In the exemplary embodiment shown the lower end of the liner 18, which includes a cement shoe 26, may extend to a depth of, for example, around 4,877 m (16,000 feet). Such a depth is typically dictated by conventional wellbore completion techniques, such as a PSI type completion. That is, conventional completion techniques may only permit a finite depth of lined wellbore to be completed to accommodate stimulation of and subsequent production from the formation 12. However, to maximise recovery it is desirable to extend well bores beyond the depth dictated by conventional completion techniques. In this respect although certain conventional completion techniques might have a maximum reach of around 4,877 m (16,000 feet), drilling techniques nevertheless permit depths significantly beyond this to be achieved, such as up to 12,192 m (40,000 feet). As such, the lower wellbore section 22 may be readily formed to significant extended depths, such as up to and exceeding 12,192 m (40,000 feet).

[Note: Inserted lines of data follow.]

/-- With at least two ticks left a tick in a note is a sustain tick (40_interpreter_tick.md R153). -/
theorem Rom.InNote.sustains {r : Rom} {n q : Nat} {vc : Voice} (h : r.InNote n q vc) (hn : 2 ≤ n) :
    ∃ vc', r.tickFront vc = .ok (.over vc') ∧ r.InNote (n - 1) (q - 1) vc' := by
  obtain ⟨f, hf⟩ := h.tickFront_ok
  have hq := h.quantize
  rcases Rom.tickFront_cases hf with ⟨hc, -⟩ | ⟨-, hc, -⟩ | ⟨-, -, hc, -⟩ | ⟨-, -, -, es, w, hes, rfl, rfl⟩
  · rw [h.active] at hc; cases hc
  · rw [hq.nlenC] at hc; omega
  · rw [hq.playing] at hc; cases hc
  · exact ⟨_, hf, hq.sustained (by omega) (Rom.each_stepSelected hq.envs hes)⟩

/-- The last tick of a note starts a decode pass (40_interpreter_tick.md R154). -/
theorem Rom.InNote.fetches {r : Rom} {q : Nat} {vc : Voice} (h : r.InNote 1 q vc) :
    ∃ vc', r.tickFront vc = .ok (.fetches vc') := by
  obtain ⟨f, hf⟩ := h.tickFront_ok
  have hn := h.quantize.nlenC
  rcases Rom.tickFront_cases hf with ⟨hc, -⟩ | ⟨-, -, rfl⟩ | ⟨-, hc, -⟩ | ⟨-, hc, -⟩
  · rw [h.active] at hc; cases hc
  · exact ⟨_, hf⟩
  · omega
  · omega

/-- As many sustain ticks as leave a tick of the note count both counters down. -/
theorem Rom.InNote.sustainTicks {r : Rom} {n q k : Nat} {vc : Voice} (h : r.InNote n q vc) (hk : k < n) :
    ∃ vk, r.sustainTicks k vc = some vk ∧ r.InNote (n - k) (q - k) vk := by
  induction k generalizing n q vc with
  | zero => exact ⟨vc, rfl, h⟩
  | succ k ih =>
    obtain ⟨v1, htick, h1⟩ := h.sustains (by omega)
    obtain ⟨vk, hrun, hk⟩ := ih h1 (by omega)
    refine ⟨vk, by rw [Rom.sustainTicks, htick]; exact hrun, ?_⟩
    rwa [Nat.add_comm k, Nat.sub_add_eq, Nat.sub_add_eq]

/-- Settles O35: the counters of the note run down by one a tick, from its length and its quantization. -/
theorem quantizationLaw : Obligations.QuantizationLaw := by
  intro s p vc n a i N Q hp h1 h12 hi henv hfin hN hQ hQ0 _
  obtain ⟨es, hes⟩ := Rom.each_startSelected_ok henv
  obtain ⟨semi, rfl⟩ : ∃ semi : Fin 12, semi.val + 1 = n := ⟨⟨n - 1, by omega⟩, by simp; omega⟩
  have hnote : s.rom.InNote N Q (s.rom.publish (vc.noted semi a es)).tickOver := by
    subst hN hQ
    exact Rom.inNote_noted semi a hfin (Rom.each_startSelected henv hes) hQ0
  refine ⟨_, exec_note hp hi hes, fun k hk => ?_, ?_⟩
  · obtain ⟨vk, hrun, hvk⟩ := hnote.sustainTicks hk
    refine ⟨vk, hrun, ?_⟩
    rw [hvk.gate, decide_eq_decide]
    omega
  · obtain ⟨vl, hrun, hvl⟩ := hnote.sustainTicks (k := N - 1) (by omega)
    rw [show N - (N - 1) = 1 by omega] at hvl
    obtain ⟨vf, hfetch⟩ := hvl.fetches
    exact ⟨vl, vf, hrun, hfetch⟩

end Sys2Proof.Machine
end

section
/-! SUPPORT. TRACK_LOOP, LOOP_START and LOOP_END in a decode pass; settles O13, O14 and O15. -/

namespace Sys2Proof.Machine

/-! ### TRACK_LOOP -/

/-- Settles O13: TRACK_LOOP is a control opcode, whose effect on the record is its definition. -/
theorem trackLoopMarksNextInstruction : Obligations.TrackLoopMarksNextInstruction := fun _ _ _ _ _ hp =>
  ⟨rfl, controlOp_eq hp.1 hp.2 _⟩

/-! ### LOOP_START -/

/-- LOOP_START in a decode pass pushes a frame while one is free (42_flow_control.md R201). -/
theorem exec_loopStart_pushes {s : State} {p : Pass} {vc : Voice} (hp : InPass s p vc) (u : Byte) (hl : vc.lsp.val < 4) :
    exec (.loopStart u) s = .next (s.continues p
      { vc with
        ls := vc.ls.set vc.lsp.val { start := vc.after 2, rem := u }, lsp := ⟨vc.lsp.val + 1, by omega⟩,
        cursor := vc.after 2 }) := by
  rw [show exec (.loopStart u) s = execLoopStart u s from rfl, execLoopStart, onPass_inPass hp]
  exact dif_pos hl

/-- LOOP_START in a decode pass raises LoopStackOverflow with four frames open (42_flow_control.md R201). -/
theorem exec_loopStart_overflows {s : State} {p : Pass} {vc : Voice} (hp : InPass s p vc) (u : Byte)
    (hl : vc.lsp.val = 4) : exec (.loopStart u) s = .next (s.ticked p (vc.stopped .loopStackOverflow)) := by
  rw [show exec (.loopStart u) s = execLoopStart u s from rfl, execLoopStart, onPass_inPass hp]
  exact dif_neg (Nat.not_lt_of_le hl.ge)

/-- Settles O14: the new frame stands at the old loop stack pointer, the others are where they were. -/
theorem loopStartPushesFrame : Obligations.LoopStartPushesFrame := by
  intro s p vc u o rest hp
  refine ⟨rfl, fun hl => ⟨_, exec_loopStart_pushes hp u hl, rfl, rfl, fun j => ?_⟩, exec_loopStart_overflows hp u⟩
  simp only [Fin.getElem_fin, Vector.getElem_set, eq_comm (a := vc.lsp.val)]
  rfl

/-! ### LOOP_END -/

/-- LOOP_END in a decode pass pops a frame with at most one execution left and falls through (42_flow_control.md R202). -/
theorem exec_loopEnd_pops {s : State} {p : Pass} {vc : Voice} {j : Nat} (hp : InPass s p vc) (hj : j < 4)
    (hl : vc.lsp.val = j + 1) (hr : vc.ls[j].rem.toNat ≤ 1) :
    exec .loopEnd s = .next (s.continues p { vc with lsp := ⟨j, by omega⟩, cursor := vc.after 1 }) := by
  obtain rfl : j = vc.lsp.val - 1 := by omega
  rw [show exec .loopEnd s = execLoopEnd s from rfl, execLoopEnd, onPass_inPass hp, dif_pos (by omega)]
  exact if_pos hr

/-- LOOP_END in a decode pass branches to the start of a frame with executions left, which has one fewer from then on
(42_flow_control.md R202). -/
theorem exec_loopEnd_branches {s : State} {p : Pass} {vc : Voice} {j : Nat} (hp : InPass s p vc) (hj : j < 4)
    (hl : vc.lsp.val = j + 1) (hr : 1 < vc.ls[j].rem.toNat) :
    exec .loopEnd s = .next (s.continues p
      { vc with
        ls := vc.ls.set j { start := vc.ls[j].start, rem := vc.ls[j].rem - 1 }, cursor := vc.ls[j].start }) := by
  obtain rfl : j = vc.lsp.val - 1 := by omega
  rw [show exec .loopEnd s = execLoopEnd s from rfl, execLoopEnd, onPass_inPass hp, dif_pos (by omega)]
  exact if_neg (Nat.not_le_of_lt hr)

/-- LOOP_END in a decode pass raises LoopStackUnderflow with no frame open (42_flow_control.md R202). -/
theorem exec_loopEnd_underflows {s : State} {p : Pass} {vc : Voice} (hp : InPass s p vc) (hl : vc.lsp.val = 0) :
    exec .loopEnd s = .next (s.ticked p (vc.stopped .loopStackUnderflow)) := by
  rw [show exec .loopEnd s = execLoopEnd s from rfl, execLoopEnd, onPass_inPass hp]
  exact dif_neg (by omega)

/-- Settles O15: a branch back rewrites the innermost frame alone, and `rem` is above 0, so it does not wrap. -/
theorem loopEndBranchesOrPops : Obligations.LoopEndBranchesOrPops := by
  intro s p vc o rest hp
  refine ⟨rfl, fun t hl => ⟨fun hlast => ?_, fun hmore => ?_⟩, exec_loopEnd_underflows hp⟩
  · exact ⟨_, exec_loopEnd_pops hp t.isLt hl hlast, rfl, rfl⟩
  · have hrem : (vc.ls[t].rem - 1).toNat = vc.ls[t].rem.toNat - 1 := by bv_omega
    refine ⟨_, exec_loopEnd_branches hp t.isLt hl hmore, rfl, ?_, ?_, fun j hj => ?_⟩
    · simp
    · simpa using hrem
    · exact Vector.getElem_set_ne t.isLt j.isLt (Fin.val_ne_of_ne hj.symm)

end Sys2Proof.Machine
end

section
/-! SUPPORT. The register-setting opcodes 0x83 to 0x8f in a decode pass; settles O16 to O20. -/

namespace Sys2Proof.Machine

/-- A register-setting opcode in a decode pass updates the record of the pass's voice, and nothing else. -/
theorem exec_registerWrite_inPass {s : State} {p : Pass} {vc vc' : Voice} {i : Instr} (hp : InPass s p vc)
    (hw : (registerWrite i).map (· vc) = some vc') : exec i s = .next (s.continues p vc') := by
  obtain ⟨f, hf, rfl⟩ := Option.map_eq_some_iff.mp hw
  rw [exec_registerWrite hf]
  exact controlOp_eq hp.1 hp.2 f

/-! ### Lengths -/

theorem zext16_toNat (u : Byte) : (zext16 u).toNat = u.toNat := by
  rw [zext16, BitVec.toNat_setWidth, Nat.mod_eq_of_lt (by omega)]

/-- Settles O16: the operand byte is zero-extended into the register. -/
theorem lengthsSetTheirRegister : Obligations.LengthsSetTheirRegister := fun _ _ _ u _ _ hp =>
  ⟨zext16 u, zext16_toNat u, rfl, rfl, exec_registerWrite_inPass hp rfl, exec_registerWrite_inPass hp rfl⟩

/-- The number of two appended bytes, the more significant first. -/
theorem append_bytes_toNat (hi lo : Byte) : (hi ++ lo : Word).toNat = 256 * hi.toNat + lo.toNat := by
  rw [BitVec.toNat_append, ← Nat.shiftLeft_add_eq_or_of_lt lo.isLt, Nat.shiftLeft_eq, Nat.mul_comm]

/-- Settles O17: the operand is assembled by the byte order, then stored as it is. -/
theorem wideLengthsFollowByteOrder : Obligations.WideLengthsFollowByteOrder := by
  intro s p vc o b0 b1 rest hp
  refine ⟨assemble o b0 b1, ?_, rfl, rfl, exec_registerWrite_inPass hp rfl, exec_registerWrite_inPass hp rfl⟩
  cases o with
  | le => exact (append_bytes_toNat b1 b0).trans (Nat.add_comm _ _)
  | be => exact append_bytes_toNat b0 b1

/-! ### Octave and volume -/

theorem satOctave_toNat (n : Nat) : (satOctave n).toNat = min n 7 := by
  rw [satOctave, BitVec.toNat_ofNat, Nat.mod_eq_of_lt (by omega)]

theorem satVolume_toNat (n : Nat) : (satVolume n).toNat = min n 15 := by
  rw [satVolume, BitVec.toNat_ofNat, Nat.mod_eq_of_lt (by omega)]

/-- One octave down stops at 0, since the difference is taken over the naturals. -/
theorem satOctave_pred (x : BitVec 3) : ((satOctave (x.toNat - 1)).toNat : Int) = max ((x.toNat : Int) - 1) 0 := by
  rw [satOctave_toNat]
  omega

/-- One volume step down stops at 0, since the difference is taken over the naturals. -/
theorem satVolume_pred (x : BitVec 4) : ((satVolume (x.toNat - 1)).toNat : Int) = max ((x.toNat : Int) - 1) 0 := by
  rw [satVolume_toNat]
  omega

/-- Settles O18: each of the three writes the saturated number. -/
theorem octaveSaturates : Obligations.OctaveSaturates := fun _ _ vc _ _ _ hp =>
  ⟨rfl, rfl, rfl,
    ⟨_, satOctave_toNat _, exec_registerWrite_inPass hp rfl⟩,
    ⟨_, satOctave_toNat _, exec_registerWrite_inPass hp rfl⟩,
    ⟨_, satOctave_pred vc.octave, exec_registerWrite_inPass hp rfl⟩⟩

/-- Settles O20: each of the three writes the saturated number. -/
theorem volumeSaturates : Obligations.VolumeSaturates := fun _ _ vc _ _ _ hp =>
  ⟨rfl, rfl, rfl,
    ⟨_, satVolume_toNat _, exec_registerWrite_inPass hp rfl⟩,
    ⟨_, satVolume_toNat _, exec_registerWrite_inPass hp rfl⟩,
    ⟨_, satVolume_pred vc.volume, exec_registerWrite_inPass hp rfl⟩⟩

/-! ### Transpose, detune and timbre -/

/-- Settles O19: a signed operand is held as its byte, which is stored as it is. -/
theorem modifiersAreReplaced : Obligations.ModifiersAreReplaced := fun _ _ _ b _ _ hp =>
  ⟨b, rfl, rfl, rfl, rfl, exec_registerWrite_inPass hp rfl, exec_registerWrite_inPass hp rfl,
    exec_registerWrite_inPass hp rfl⟩

end Sys2Proof.Machine
end

section
/-! SUPPORT. PITCH_SWEEP, the ramp of SweepStep, and the envelope selections (44_sweep_envelope_select.md); settles O23 to
O25. -/

namespace Sys2Proof.Machine

/-! ### PITCH_SWEEP and the ramp -/

/-- Settles O23: PITCH_SWEEP is a register-setting opcode, whose update names the two settings and the cursor. -/
theorem pitchSweepSetsTheSweep : Obligations.PitchSweepSetsTheSweep := fun _ _ _ _ _ _ _ hp =>
  ⟨rfl, exec_registerWrite_inPass hp rfl⟩

/-- A ramp that starts at 0 is in its bounds, whatever its length. -/
theorem Voice.sweepOk_of_start {vc : Voice} (h : vc.sweepAcc = 0) : vc.sweepOk := by
  have hrem := vc.sweepRem.isLt
  have hacc : vc.sweepAcc.toInt = 0 := by rw [h]; rfl
  unfold Voice.sweepOk
  omega

/-- A step of a ramp in its bounds adds to the accumulator without wrapping. -/
theorem Voice.sweepOk.add_step {vc : Voice} (h : vc.sweepOk) :
    (vc.sweepAcc + vc.sweepStep.signExtend 16).toInt = vc.sweepAcc.toInt + vc.sweepStep.toInt := by
  obtain ⟨hlo, hhi⟩ := h
  have hrem := vc.sweepRem.isLt
  have hstepLo := vc.sweepStep.le_toInt
  have hstepHi := vc.sweepStep.toInt_lt
  rw [BitVec.toInt_add, BitVec.toInt_signExtend_of_le (by omega)]
  exact Int.bmod_eq_of_le (by omega) (by omega)

/-- SweepStep counts the steps left down to 0 and no further, and what has been accumulated together with what the steps
left will add does not change. -/
theorem Voice.sweepTick_ramp {vc : Voice} (h : vc.sweepOk) :
    ∃ (acc : Word) (rem : Byte), vc.sweepTick = { vc with sweepAcc := acc, sweepRem := rem } ∧
      rem.toNat = vc.sweepRem.toNat - 1 ∧
      acc.toInt + rem.toNat * vc.sweepStep.toInt = vc.sweepAcc.toInt + vc.sweepRem.toNat * vc.sweepStep.toInt := by
  by_cases hr : 0 < vc.sweepRem.toNat
  · have hrem : (vc.sweepRem - 1).toNat = vc.sweepRem.toNat - 1 := by bv_omega
    refine ⟨_, _, if_pos hr, hrem, ?_⟩
    rw [h.add_step, hrem, Nat.cast_sub hr]
    ring
  · exact ⟨vc.sweepAcc, vc.sweepRem, if_neg hr, by omega, rfl⟩

/-- `k` calls of SweepStep count the steps left down by `k`, to 0 at the least, and keep the sum that each of them
keeps. -/
theorem Voice.sweepTick_iterate {vc : Voice} (k : Nat) (h : vc.sweepOk) :
    ∃ (acc : Word) (rem : Byte), Voice.sweepTick^[k] vc = { vc with sweepAcc := acc, sweepRem := rem } ∧
      rem.toNat = vc.sweepRem.toNat - k ∧
      acc.toInt + rem.toNat * vc.sweepStep.toInt = vc.sweepAcc.toInt + vc.sweepRem.toNat * vc.sweepStep.toInt := by
  induction k generalizing vc with
  | zero => exact ⟨vc.sweepAcc, vc.sweepRem, rfl, rfl, rfl⟩
  | succ k ih =>
    obtain ⟨acc, rem, htick, hrem, hsum⟩ := Voice.sweepTick_ramp h
    obtain ⟨acc', rem', hticks, hrem', hsum'⟩ := ih (htick ▸ Voice.sweepTick_sweepOk h)
    refine ⟨acc', rem', ?_, ?_, hsum'.trans hsum⟩
    · rw [Function.iterate_succ_apply, htick, hticks]
    · rw [hrem', hrem, Nat.sub_sub, Nat.add_comm]

/-- Settles O24: at the start the steps left are all of `sweep_len`, so what `k` calls have accumulated is the share of
those no longer left. -/
theorem sweepRampIsLinear : Obligations.SweepRampIsLinear := by
  intro vc k hlen hacc
  obtain ⟨acc, rem, hticks, hrem, hsum⟩ := Voice.sweepTick_iterate k (Voice.sweepOk_of_start hacc)
  rw [hlen] at hrem hsum
  refine ⟨acc, rem, hticks, ?_, hrem⟩
  have hstart : vc.sweepAcc.toInt = 0 := by rw [hacc]; rfl
  have hmin : ((min k vc.sweepLen.toNat : Nat) : Int) = vc.sweepLen.toNat - rem.toNat := by omega
  rw [hmin, sub_mul]
  omega

/-! ### Envelope selections -/

/-- A selection of a valid sequence in a decode pass selects and restarts the envelope of its class
(44_sweep_envelope_select.md R252 to R255). -/
theorem exec_selectOp_valid {s : State} {p : Pass} {vc : Voice} {k : Byte} (hp : InPass s p vc)
    (hk : s.rom.seqValid k = true) (c : EnvClass) :
    exec (selectOp c k) s = .next (s.continues p
      { vc with
        env := vc.env.put c { sel := true, idx := k, pos := 0, rel := false, val := 0 }, cursor := vc.cursor + 2 }) := by
  rw [exec_selectOp, selectEnv, onPass_inPass hp]
  exact if_pos hk

/-- A selection of an invalid sequence in a decode pass raises InvalidEnvelopeIndex
(44_sweep_envelope_select.md R252 to R255). -/
theorem exec_selectOp_invalid {s : State} {p : Pass} {vc : Voice} {k : Byte} (hp : InPass s p vc)
    (hk : s.rom.seqValid k = false) (c : EnvClass) :
    exec (selectOp c k) s = .next (s.ticked p (vc.stopped .invalidEnvelopeIndex)) := by
  rw [exec_selectOp, selectEnv, onPass_inPass hp]
  exact if_neg (Bool.eq_false_iff.mp hk)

However, although the extended reach lower wellbore section 22 may be formed by drilling techniques, difficulties arise in permitting a suitable stimulation treatment at such extended depths to be achieved, while providing certain advantages usually associated with more conventional, shallower completions, such as the ability to provide zonal isolation and the like. The present invention provides a completion system which can permit extended reach welibores to be appropriately completed, while supporting zonal isolation and both stimulation and production.
An exemplary embodiment of a completion system according to one or more aspects of the present invention will be described below with reference initially to Figures 2 and 3, which show sequential stages of installing the completion system within the lower wellbore section 22.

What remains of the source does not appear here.